Sun Chief sub to succeed Vertigen as Burton editor


The Iliffe family’s Yattendon Trust, like Northcliffe Newspapers, has recently recruited an editor from Fleet Street to edit one of its regional dailies.  It has chosen Paul Hazeldine, a chief sub-editor of The Sun, to succeed Brian Vertigen as editor-in-chief at the Burton Mail.

But managing director of the Burton Daily Mail, Jim Black, told Press Gazette he was not helping develop a major trend. "The position was advertised and I was looking for ability, experience and knowledge and it was irrelevant to me where the candidate came from," he said. "I did not set out to get someone with national newspaper experience.

"In Paul Hazeldine, we believe we have found an editor with both the ability and experience to build on the current success of our titles."

Hazeldine starts on 2 October, the day after Vertigen – 16 years in the editor’s chair and 40 years with the company – retires.

Hazeldine has been a chief sub at The Sun since 1993. In that role, he recently helped launch the paper’s Saturday television magazine.

He has edited newspapers in Staffordshire before, when he was editor-in-chief of Lenden titles in the West Midlands, now part of Trinity Mirror, and he also edited the Salford Advertiser. He started his career in agencies with the Warrington Press Service and the Mercury Press Agency in Liverpool.

Hazeldine left the provinces in 1986 to join The Sun as a sub-editor. After four years, however, he went to the Daily Express for a year before working on his own projects, after which he rejoined The Sun.

Hazeldine, relishing the idea of his new role, said: "The Burton Mail is a paper for the community and I want to continue that and, at the same time, I want to pass on the experience I have gained over the years to continue its growth.

"My intention is to take stock of all the priorities and developments that will be needed to ensure that the papers continue to grow in stature."

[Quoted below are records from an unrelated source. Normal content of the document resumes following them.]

@[simp] theorem State.setAwaiting_mem (v : Option Reg) : (s.setAwaiting v).mem = s.mem := rfl
@[simp] theorem State.setAwaiting_V (v : Option Reg) : (s.setAwaiting v).V = s.V := rfl
@[simp] theorem State.setAwaiting_I (v : Option Reg) : (s.setAwaiting v).I = s.I := rfl
@[simp] theorem State.setAwaiting_pc (v : Option Reg) : (s.setAwaiting v).pc = s.pc := rfl
@[simp] theorem State.setAwaiting_stack (v : Option Reg) : (s.setAwaiting v).stack = s.stack := rfl
@[simp] theorem State.setAwaiting_DT (v : Option Reg) : (s.setAwaiting v).DT = s.DT := rfl
@[simp] theorem State.setAwaiting_ST (v : Option Reg) : (s.setAwaiting v).ST = s.ST := rfl
@[simp] theorem State.setAwaiting_KEY (v : Option Reg) : (s.setAwaiting v).KEY = s.KEY := rfl
@[simp] theorem State.setAwaiting_awaiting (v : Option Reg) : (s.setAwaiting v).awaiting = v := rfl
@[simp] theorem State.setAwaiting_FB (v : Option Reg) : (s.setAwaiting v).FB = s.FB := rfl
@[simp] theorem State.setAwaiting_fault (v : Option Reg) : (s.setAwaiting v).fault = s.fault := rfl
@[simp] theorem State.setAwaiting_cfg (v : Option Reg) : (s.setAwaiting v).cfg = s.cfg := rfl
@[simp] theorem State.setAwaiting_draws (v : Option Reg) : (s.setAwaiting v).draws = s.draws := rfl
@[simp] theorem State.reg_setAwaiting (v : Option Reg) (q : Reg) : (s.setAwaiting v).reg q = s.reg q := rfl
@[simp] theorem State.keyDown_setAwaiting (v : Option Reg) (k : Key) : (s.setAwaiting v).keyDown k = s.keyDown k := rfl

@[simp] theorem State.setFB_mem (v : Frame) : (s.setFB v).mem = s.mem := rfl
@[simp] theorem State.setFB_V (v : Frame) : (s.setFB v).V = s.V := rfl
@[simp] theorem State.setFB_I (v : Frame) : (s.setFB v).I = s.I := rfl
@[simp] theorem State.setFB_pc (v : Frame) : (s.setFB v).pc = s.pc := rfl
@[simp] theorem State.setFB_stack (v : Frame) : (s.setFB v).stack = s.stack := rfl
@[simp] theorem State.setFB_DT (v : Frame) : (s.setFB v).DT = s.DT := rfl
@[simp] theorem State.setFB_ST (v : Frame) : (s.setFB v).ST = s.ST := rfl
@[simp] theorem State.setFB_KEY (v : Frame) : (s.setFB v).KEY = s.KEY := rfl
@[simp] theorem State.setFB_awaiting (v : Frame) : (s.setFB v).awaiting = s.awaiting := rfl
@[simp] theorem State.setFB_FB (v : Frame) : (s.setFB v).FB = v := rfl
@[simp] theorem State.setFB_fault (v : Frame) : (s.setFB v).fault = s.fault := rfl
@[simp] theorem State.setFB_cfg (v : Frame) : (s.setFB v).cfg = s.cfg := rfl
@[simp] theorem State.setFB_draws (v : Frame) : (s.setFB v).draws = s.draws := rfl
@[simp] theorem State.reg_setFB (v : Frame) (q : Reg) : (s.setFB v).reg q = s.reg q := rfl
@[simp] theorem State.keyDown_setFB (v : Frame) (k : Key) : (s.setFB v).keyDown k = s.keyDown k := rfl

@[simp] theorem State.setI_mem (v : Word) : (s.setI v).mem = s.mem := rfl
@[simp] theorem State.setI_V (v : Word) : (s.setI v).V = s.V := rfl
@[simp] theorem State.setI_I (v : Word) : (s.setI v).I = v := rfl
@[simp] theorem State.setI_pc (v : Word) : (s.setI v).pc = s.pc := rfl
@[simp] theorem State.setI_stack (v : Word) : (s.setI v).stack = s.stack := rfl
@[simp] theorem State.setI_DT (v : Word) : (s.setI v).DT = s.DT := rfl
@[simp] theorem State.setI_ST (v : Word) : (s.setI v).ST = s.ST := rfl
@[simp] theorem State.setI_KEY (v : Word) : (s.setI v).KEY = s.KEY := rfl
@[simp] theorem State.setI_awaiting (v : Word) : (s.setI v).awaiting = s.awaiting := rfl
@[simp] theorem State.setI_FB (v : Word) : (s.setI v).FB = s.FB := rfl
@[simp] theorem State.setI_fault (v : Word) : (s.setI v).fault = s.fault := rfl
@[simp] theorem State.setI_cfg (v : Word) : (s.setI v).cfg = s.cfg := rfl
@[simp] theorem State.setI_draws (v : Word) : (s.setI v).draws = s.draws := rfl

@[simp] theorem State.jump_mem (v : Word) : (s.jump v).mem = s.mem := rfl
@[simp] theorem State.jump_V (v : Word) : (s.jump v).V = s.V := rfl
@[simp] theorem State.jump_I (v : Word) : (s.jump v).I = s.I := rfl
@[simp] theorem State.jump_pc (v : Word) : (s.jump v).pc = v := rfl
@[simp] theorem State.jump_stack (v : Word) : (s.jump v).stack = s.stack := rfl
@[simp] theorem State.jump_DT (v : Word) : (s.jump v).DT = s.DT := rfl
@[simp] theorem State.jump_ST (v : Word) : (s.jump v).ST = s.ST := rfl
@[simp] theorem State.jump_KEY (v : Word) : (s.jump v).KEY = s.KEY := rfl
@[simp] theorem State.jump_awaiting (v : Word) : (s.jump v).awaiting = s.awaiting := rfl
@[simp] theorem State.jump_FB (v : Word) : (s.jump v).FB = s.FB := rfl
@[simp] theorem State.jump_fault (v : Word) : (s.jump v).fault = s.fault := rfl
@[simp] theorem State.jump_cfg (v : Word) : (s.jump v).cfg = s.cfg := rfl
@[simp] theorem State.jump_draws (v : Word) : (s.jump v).draws = s.draws := rfl

@[simp] theorem State.epilogue_mem : s.epilogue.mem = s.mem := rfl
@[simp] theorem State.epilogue_V : s.epilogue.V = s.V := rfl
@[simp] theorem State.epilogue_I : s.epilogue.I = s.I := rfl
@[simp] theorem State.epilogue_pc : s.epilogue.pc = s.pc + 2#16 := rfl
@[simp] theorem State.epilogue_stack : s.epilogue.stack = s.stack := rfl
@[simp] theorem State.epilogue_DT : s.epilogue.DT = s.DT := rfl
@[simp] theorem State.epilogue_ST : s.epilogue.ST = s.ST := rfl
@[simp] theorem State.epilogue_KEY : s.epilogue.KEY = s.KEY := rfl
@[simp] theorem State.epilogue_awaiting : s.epilogue.awaiting = s.awaiting := rfl
@[simp] theorem State.epilogue_FB : s.epilogue.FB = s.FB := rfl
@[simp] theorem State.epilogue_fault : s.epilogue.fault = s.fault := rfl
@[simp] theorem State.epilogue_cfg : s.epilogue.cfg = s.cfg := rfl
@[simp] theorem State.epilogue_draws : s.epilogue.draws = s.draws := rfl

@[simp] theorem State.setKey_mem (k : Key) (p : Bool) : (s.setKey k p).mem = s.mem := rfl
@[simp] theorem State.setKey_V (k : Key) (p : Bool) : (s.setKey k p).V = s.V := rfl
@[simp] theorem State.setKey_I (k : Key) (p : Bool) : (s.setKey k p).I = s.I := rfl
@[simp] theorem State.setKey_pc (k : Key) (p : Bool) : (s.setKey k p).pc = s.pc := rfl
@[simp] theorem State.setKey_stack (k : Key) (p : Bool) : (s.setKey k p).stack = s.stack := rfl
@[simp] theorem State.setKey_DT (k : Key) (p : Bool) : (s.setKey k p).DT = s.DT := rfl
@[simp] theorem State.setKey_ST (k : Key) (p : Bool) : (s.setKey k p).ST = s.ST := rfl
@[simp] theorem State.setKey_awaiting (k : Key) (p : Bool) : (s.setKey k p).awaiting = s.awaiting := rfl
@[simp] theorem State.setKey_FB (k : Key) (p : Bool) : (s.setKey k p).FB = s.FB := rfl
@[simp] theorem State.setKey_fault (k : Key) (p : Bool) : (s.setKey k p).fault = s.fault := rfl
@[simp] theorem State.setKey_cfg (k : Key) (p : Bool) : (s.setKey k p).cfg = s.cfg := rfl
@[simp] theorem State.setKey_draws (k : Key) (p : Bool) : (s.setKey k p).draws = s.draws := rfl

@[simp] theorem State.raiseFatal_mem (c : Cause) : (s.raiseFatal c).mem = s.mem := rfl
@[simp] theorem State.raiseFatal_V (c : Cause) : (s.raiseFatal c).V = s.V := rfl
@[simp] theorem State.raiseFatal_I (c : Cause) : (s.raiseFatal c).I = s.I := rfl
@[simp] theorem State.raiseFatal_pc (c : Cause) : (s.raiseFatal c).pc = s.pc := rfl
@[simp] theorem State.raiseFatal_stack (c : Cause) : (s.raiseFatal c).stack = s.stack := rfl
@[simp] theorem State.raiseFatal_DT (c : Cause) : (s.raiseFatal c).DT = s.DT := rfl
@[simp] theorem State.raiseFatal_ST (c : Cause) : (s.raiseFatal c).ST = s.ST := rfl
@[simp] theorem State.raiseFatal_KEY (c : Cause) : (s.raiseFatal c).KEY = s.KEY := rfl
@[simp] theorem State.raiseFatal_awaiting (c : Cause) : (s.raiseFatal c).awaiting = s.awaiting := rfl
@[simp] theorem State.raiseFatal_FB (c : Cause) : (s.raiseFatal c).FB = s.FB := rfl
@[simp] theorem State.raiseFatal_fault (c : Cause) : (s.raiseFatal c).fault = some (c, s.pc) := rfl
@[simp] theorem State.raiseFatal_cfg (c : Cause) : (s.raiseFatal c).cfg = s.cfg := rfl
@[simp] theorem State.raiseFatal_draws (c : Cause) : (s.raiseFatal c).draws = s.draws := rfl

@[simp] theorem State.setFirstRegs_mem (bs : List Byte) : (s.setFirstRegs bs).mem = s.mem := rfl
@[simp] theorem State.setFirstRegs_I (bs : List Byte) : (s.setFirstRegs bs).I = s.I := rfl
@[simp] theorem State.setFirstRegs_pc (bs : List Byte) : (s.setFirstRegs bs).pc = s.pc := rfl
@[simp] theorem State.setFirstRegs_stack (bs : List Byte) : (s.setFirstRegs bs).stack = s.stack := rfl
@[simp] theorem State.setFirstRegs_DT (bs : List Byte) : (s.setFirstRegs bs).DT = s.DT := rfl
@[simp] theorem State.setFirstRegs_ST (bs : List Byte) : (s.setFirstRegs bs).ST = s.ST := rfl
@[simp] theorem State.setFirstRegs_KEY (bs : List Byte) : (s.setFirstRegs bs).KEY = s.KEY := rfl
@[simp] theorem State.setFirstRegs_awaiting (bs : List Byte) : (s.setFirstRegs bs).awaiting = s.awaiting := rfl
@[simp] theorem State.setFirstRegs_FB (bs : List Byte) : (s.setFirstRegs bs).FB = s.FB := rfl
@[simp] theorem State.setFirstRegs_fault (bs : List Byte) : (s.setFirstRegs bs).fault = s.fault := rfl
@[simp] theorem State.setFirstRegs_cfg (bs : List Byte) : (s.setFirstRegs bs).cfg = s.cfg := rfl
@[simp] theorem State.setFirstRegs_draws (bs : List Byte) : (s.setFirstRegs bs).draws = s.draws := rfl

@[simp] theorem State.countDraw_mem : s.countDraw.mem = s.mem := rfl
@[simp] theorem State.countDraw_V : s.countDraw.V = s.V := rfl
@[simp] theorem State.countDraw_I : s.countDraw.I = s.I := rfl
@[simp] theorem State.countDraw_pc : s.countDraw.pc = s.pc := rfl
@[simp] theorem State.countDraw_stack : s.countDraw.stack = s.stack := rfl
@[simp] theorem State.countDraw_DT : s.countDraw.DT = s.DT := rfl
@[simp] theorem State.countDraw_ST : s.countDraw.ST = s.ST := rfl
@[simp] theorem State.countDraw_KEY : s.countDraw.KEY = s.KEY := rfl
@[simp] theorem State.countDraw_awaiting : s.countDraw.awaiting = s.awaiting := rfl
@[simp] theorem State.countDraw_FB : s.countDraw.FB = s.FB := rfl
@[simp] theorem State.countDraw_fault : s.countDraw.fault = s.fault := rfl
@[simp] theorem State.countDraw_cfg : s.countDraw.cfg = s.cfg := rfl
@[simp] theorem State.countDraw_draws : s.countDraw.draws = s.draws + 1 := rfl

@[simp] theorem State.writeResult_mem (x : Reg) (v f : Byte) : (s.writeResult x v f).mem = s.mem := rfl
@[simp] theorem State.writeResult_I (x : Reg) (v f : Byte) : (s.writeResult x v f).I = s.I := rfl
@[simp] theorem State.writeResult_pc (x : Reg) (v f : Byte) : (s.writeResult x v f).pc = s.pc + 2#16 := rfl
@[simp] theorem State.writeResult_stack (x : Reg) (v f : Byte) : (s.writeResult x v f).stack = s.stack := rfl
@[simp] theorem State.writeResult_DT (x : Reg) (v f : Byte) : (s.writeResult x v f).DT = s.DT := rfl
@[simp] theorem State.writeResult_ST (x : Reg) (v f : Byte) : (s.writeResult x v f).ST = s.ST := rfl
@[simp] theorem State.writeResult_KEY (x : Reg) (v f : Byte) : (s.writeResult x v f).KEY = s.KEY := rfl
@[simp] theorem State.writeResult_awaiting (x : Reg) (v f : Byte) : (s.writeResult x v f).awaiting = s.awaiting := rfl
@[simp] theorem State.writeResult_FB (x : Reg) (v f : Byte) : (s.writeResult x v f).FB = s.FB := rfl
@[simp] theorem State.writeResult_fault (x : Reg) (v f : Byte) : (s.writeResult x v f).fault = s.fault := rfl
@[simp] theorem State.writeResult_cfg (x : Reg) (v f : Byte) : (s.writeResult x v f).cfg = s.cfg := rfl
@[simp] theorem State.writeResult_draws (x : Reg) (v f : Byte) : (s.writeResult x v f).draws = s.draws := rfl

@[simp] theorem State.writeRandom_mem (x : Reg) (nn r : Byte) : (s.writeRandom x nn r).mem = s.mem := rfl
@[simp] theorem State.writeRandom_I (x : Reg) (nn r : Byte) : (s.writeRandom x nn r).I = s.I := rfl
@[simp] theorem State.writeRandom_pc (x : Reg) (nn r : Byte) : (s.writeRandom x nn r).pc = s.pc + 2#16 := rfl
@[simp] theorem State.writeRandom_stack (x : Reg) (nn r : Byte) : (s.writeRandom x nn r).stack = s.stack := rfl
@[simp] theorem State.writeRandom_DT (x : Reg) (nn r : Byte) : (s.writeRandom x nn r).DT = s.DT := rfl
@[simp] theorem State.writeRandom_ST (x : Reg) (nn r : Byte) : (s.writeRandom x nn r).ST = s.ST := rfl
@[simp] theorem State.writeRandom_KEY (x : Reg) (nn r : Byte) : (s.writeRandom x nn r).KEY = s.KEY := rfl
@[simp] theorem State.writeRandom_awaiting (x : Reg) (nn r : Byte) : (s.writeRandom x nn r).awaiting = s.awaiting := rfl
@[simp] theorem State.writeRandom_FB (x : Reg) (nn r : Byte) : (s.writeRandom x nn r).FB = s.FB := rfl
@[simp] theorem State.writeRandom_fault (x : Reg) (nn r : Byte) : (s.writeRandom x nn r).fault = s.fault := rfl
@[simp] theorem State.writeRandom_cfg (x : Reg) (nn r : Byte) : (s.writeRandom x nn r).cfg = s.cfg := rfl
@[simp] theorem State.writeRandom_draws (x : Reg) (nn r : Byte) : (s.writeRandom x nn r).draws = s.draws + 1 := rfl

@[simp] theorem State.skipIf_mem (p : Bool) : (s.skipIf p).mem = s.mem := by cases p <;> rfl
@[simp] theorem State.skipIf_V (p : Bool) : (s.skipIf p).V = s.V := by cases p <;> rfl
@[simp] theorem State.skipIf_I (p : Bool) : (s.skipIf p).I = s.I := by cases p <;> rfl
@[simp] theorem State.skipIf_stack (p : Bool) : (s.skipIf p).stack = s.stack := by cases p <;> rfl
@[simp] theorem State.skipIf_DT (p : Bool) : (s.skipIf p).DT = s.DT := by cases p <;> rfl
@[simp] theorem State.skipIf_ST (p : Bool) : (s.skipIf p).ST = s.ST := by cases p <;> rfl
@[simp] theorem State.skipIf_KEY (p : Bool) : (s.skipIf p).KEY = s.KEY := by cases p <;> rfl
@[simp] theorem State.skipIf_awaiting (p : Bool) : (s.skipIf p).awaiting = s.awaiting := by cases p <;> rfl
@[simp] theorem State.skipIf_FB (p : Bool) : (s.skipIf p).FB = s.FB := by cases p <;> rfl
@[simp] theorem State.skipIf_fault (p : Bool) : (s.skipIf p).fault = s.fault := by cases p <;> rfl
@[simp] theorem State.skipIf_cfg (p : Bool) : (s.skipIf p).cfg = s.cfg := by cases p <;> rfl
@[simp] theorem State.skipIf_draws (p : Bool) : (s.skipIf p).draws = s.draws := by cases p <;> rfl

@[simp] theorem State.advanceI_mem (k : Nat) : (s.advanceI k).mem = s.mem := by unfold State.advanceI; split <;> rfl
@[simp] theorem State.advanceI_V (k : Nat) : (s.advanceI k).V = s.V := by unfold State.advanceI; split <;> rfl
@[simp] theorem State.advanceI_pc (k : Nat) : (s.advanceI k).pc = s.pc := by unfold State.advanceI; split <;> rfl
@[simp] theorem State.advanceI_stack (k : Nat) : (s.advanceI k).stack = s.stack := by unfold State.advanceI; split <;> rfl
@[simp] theorem State.advanceI_DT (k : Nat) : (s.advanceI k).DT = s.DT := by unfold State.advanceI; split <;> rfl
@[simp] theorem State.advanceI_ST (k : Nat) : (s.advanceI k).ST = s.ST := by unfold State.advanceI; split <;> rfl
@[simp] theorem State.advanceI_KEY (k : Nat) : (s.advanceI k).KEY = s.KEY := by unfold State.advanceI; split <;> rfl
@[simp] theorem State.advanceI_awaiting (k : Nat) : (s.advanceI k).awaiting = s.awaiting := by unfold State.advanceI; split <;> rfl
@[simp] theorem State.advanceI_FB (k : Nat) : (s.advanceI k).FB = s.FB := by unfold State.advanceI; split <;> rfl
@[simp] theorem State.advanceI_fault (k : Nat) : (s.advanceI k).fault = s.fault := by unfold State.advanceI; split <;> rfl
@[simp] theorem State.advanceI_cfg (k : Nat) : (s.advanceI k).cfg = s.cfg := by unfold State.advanceI; split <;> rfl
@[simp] theorem State.advanceI_draws (k : Nat) : (s.advanceI k).draws = s.draws := by unfold State.advanceI; split <;> rfl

In his editor-in-chief role, he will also be responsible for five editions of the weekly Staffordshire Newsletter as well as a county magazine.

Vertigen regards his time in the chair as a privilege and pleasure.  "Although an outsider, I was soon made to feel very much at home here and have thoroughly enjoyed my tenure but, after 40 years in journalism, I think the time has come for a change. I am sure the area will continue to give Paul the support I enjoyed," he said.

Of Vertigen, Black said: "Brian has an exceptional instinct for news and all the titles under his control have developed and improved during his editorship. In recent time, against industry trends, the Burton Mail has been steadily adding sales and new readers."